> [EXERCISE INPUTS]:
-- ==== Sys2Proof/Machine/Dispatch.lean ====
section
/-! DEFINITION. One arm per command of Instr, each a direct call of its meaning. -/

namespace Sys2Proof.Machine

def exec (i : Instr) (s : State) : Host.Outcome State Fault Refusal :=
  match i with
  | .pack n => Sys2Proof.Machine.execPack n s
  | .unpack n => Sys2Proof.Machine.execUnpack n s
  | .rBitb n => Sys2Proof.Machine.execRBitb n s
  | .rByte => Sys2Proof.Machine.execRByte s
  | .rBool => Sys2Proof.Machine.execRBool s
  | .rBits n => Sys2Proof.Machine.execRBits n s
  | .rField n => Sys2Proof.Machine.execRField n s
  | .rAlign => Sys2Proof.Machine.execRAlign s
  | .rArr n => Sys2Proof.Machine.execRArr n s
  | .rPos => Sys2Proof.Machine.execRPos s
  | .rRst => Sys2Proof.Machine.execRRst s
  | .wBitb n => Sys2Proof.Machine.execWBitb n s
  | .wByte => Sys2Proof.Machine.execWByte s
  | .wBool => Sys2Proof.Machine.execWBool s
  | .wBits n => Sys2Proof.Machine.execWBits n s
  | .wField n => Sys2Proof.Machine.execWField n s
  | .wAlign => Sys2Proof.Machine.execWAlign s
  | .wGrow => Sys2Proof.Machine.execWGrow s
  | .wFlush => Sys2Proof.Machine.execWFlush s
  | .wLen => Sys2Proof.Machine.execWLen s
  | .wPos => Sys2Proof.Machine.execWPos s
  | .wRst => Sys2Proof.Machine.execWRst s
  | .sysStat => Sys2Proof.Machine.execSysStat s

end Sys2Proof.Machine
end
--
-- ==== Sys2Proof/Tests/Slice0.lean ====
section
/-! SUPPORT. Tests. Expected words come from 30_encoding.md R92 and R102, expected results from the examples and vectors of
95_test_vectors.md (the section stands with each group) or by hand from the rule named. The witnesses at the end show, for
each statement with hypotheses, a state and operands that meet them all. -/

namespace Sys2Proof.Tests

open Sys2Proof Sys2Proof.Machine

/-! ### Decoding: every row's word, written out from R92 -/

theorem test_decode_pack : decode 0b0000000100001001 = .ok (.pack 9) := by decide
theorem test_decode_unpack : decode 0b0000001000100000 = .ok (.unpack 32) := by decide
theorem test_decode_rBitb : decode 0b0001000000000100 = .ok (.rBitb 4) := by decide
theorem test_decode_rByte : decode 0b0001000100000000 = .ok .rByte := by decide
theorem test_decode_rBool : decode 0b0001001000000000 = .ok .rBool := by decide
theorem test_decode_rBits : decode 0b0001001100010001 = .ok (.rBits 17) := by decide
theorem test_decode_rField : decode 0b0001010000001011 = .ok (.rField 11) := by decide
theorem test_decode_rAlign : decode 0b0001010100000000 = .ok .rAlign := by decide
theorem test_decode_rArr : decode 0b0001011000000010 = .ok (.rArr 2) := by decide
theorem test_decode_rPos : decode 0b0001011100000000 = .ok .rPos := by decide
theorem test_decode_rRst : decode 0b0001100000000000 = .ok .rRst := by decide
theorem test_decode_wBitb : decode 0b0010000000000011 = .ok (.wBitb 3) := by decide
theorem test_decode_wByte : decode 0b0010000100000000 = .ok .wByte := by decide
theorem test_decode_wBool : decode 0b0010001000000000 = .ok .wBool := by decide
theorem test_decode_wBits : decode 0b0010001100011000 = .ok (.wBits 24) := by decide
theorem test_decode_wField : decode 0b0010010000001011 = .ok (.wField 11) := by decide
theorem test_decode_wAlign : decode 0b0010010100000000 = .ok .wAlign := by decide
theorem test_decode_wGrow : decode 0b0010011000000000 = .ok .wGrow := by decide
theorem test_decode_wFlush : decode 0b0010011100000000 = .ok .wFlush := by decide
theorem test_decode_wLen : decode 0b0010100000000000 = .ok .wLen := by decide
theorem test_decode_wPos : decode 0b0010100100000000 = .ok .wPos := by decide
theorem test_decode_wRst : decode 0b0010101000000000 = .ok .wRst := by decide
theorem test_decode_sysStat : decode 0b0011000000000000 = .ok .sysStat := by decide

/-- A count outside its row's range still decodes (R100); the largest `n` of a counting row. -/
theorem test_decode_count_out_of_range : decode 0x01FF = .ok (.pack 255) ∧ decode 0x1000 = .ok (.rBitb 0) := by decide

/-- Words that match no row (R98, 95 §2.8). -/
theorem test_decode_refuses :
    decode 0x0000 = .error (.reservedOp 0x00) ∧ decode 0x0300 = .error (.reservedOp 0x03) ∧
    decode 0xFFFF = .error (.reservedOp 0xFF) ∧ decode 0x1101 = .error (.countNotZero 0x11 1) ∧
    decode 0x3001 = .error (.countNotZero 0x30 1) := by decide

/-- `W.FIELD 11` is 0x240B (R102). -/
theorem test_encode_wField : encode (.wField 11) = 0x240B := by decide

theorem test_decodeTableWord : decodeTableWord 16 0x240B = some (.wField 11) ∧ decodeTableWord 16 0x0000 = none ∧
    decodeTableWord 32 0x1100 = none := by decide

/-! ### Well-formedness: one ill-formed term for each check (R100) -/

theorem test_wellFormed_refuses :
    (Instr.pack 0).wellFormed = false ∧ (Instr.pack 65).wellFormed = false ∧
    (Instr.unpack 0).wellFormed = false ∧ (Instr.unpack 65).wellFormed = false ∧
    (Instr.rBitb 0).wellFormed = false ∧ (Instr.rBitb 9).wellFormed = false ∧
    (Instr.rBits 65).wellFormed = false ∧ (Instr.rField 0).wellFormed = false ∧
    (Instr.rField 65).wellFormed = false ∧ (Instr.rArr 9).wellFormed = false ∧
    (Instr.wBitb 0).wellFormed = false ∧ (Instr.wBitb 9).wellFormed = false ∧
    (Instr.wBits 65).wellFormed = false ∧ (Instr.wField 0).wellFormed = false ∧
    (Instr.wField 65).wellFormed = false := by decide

> [WHAT IS EXPECTED]: Work through the data and count each line holding the string "lean". Give only that count.

> [OUTPUT OF THE EXERCISE]: 2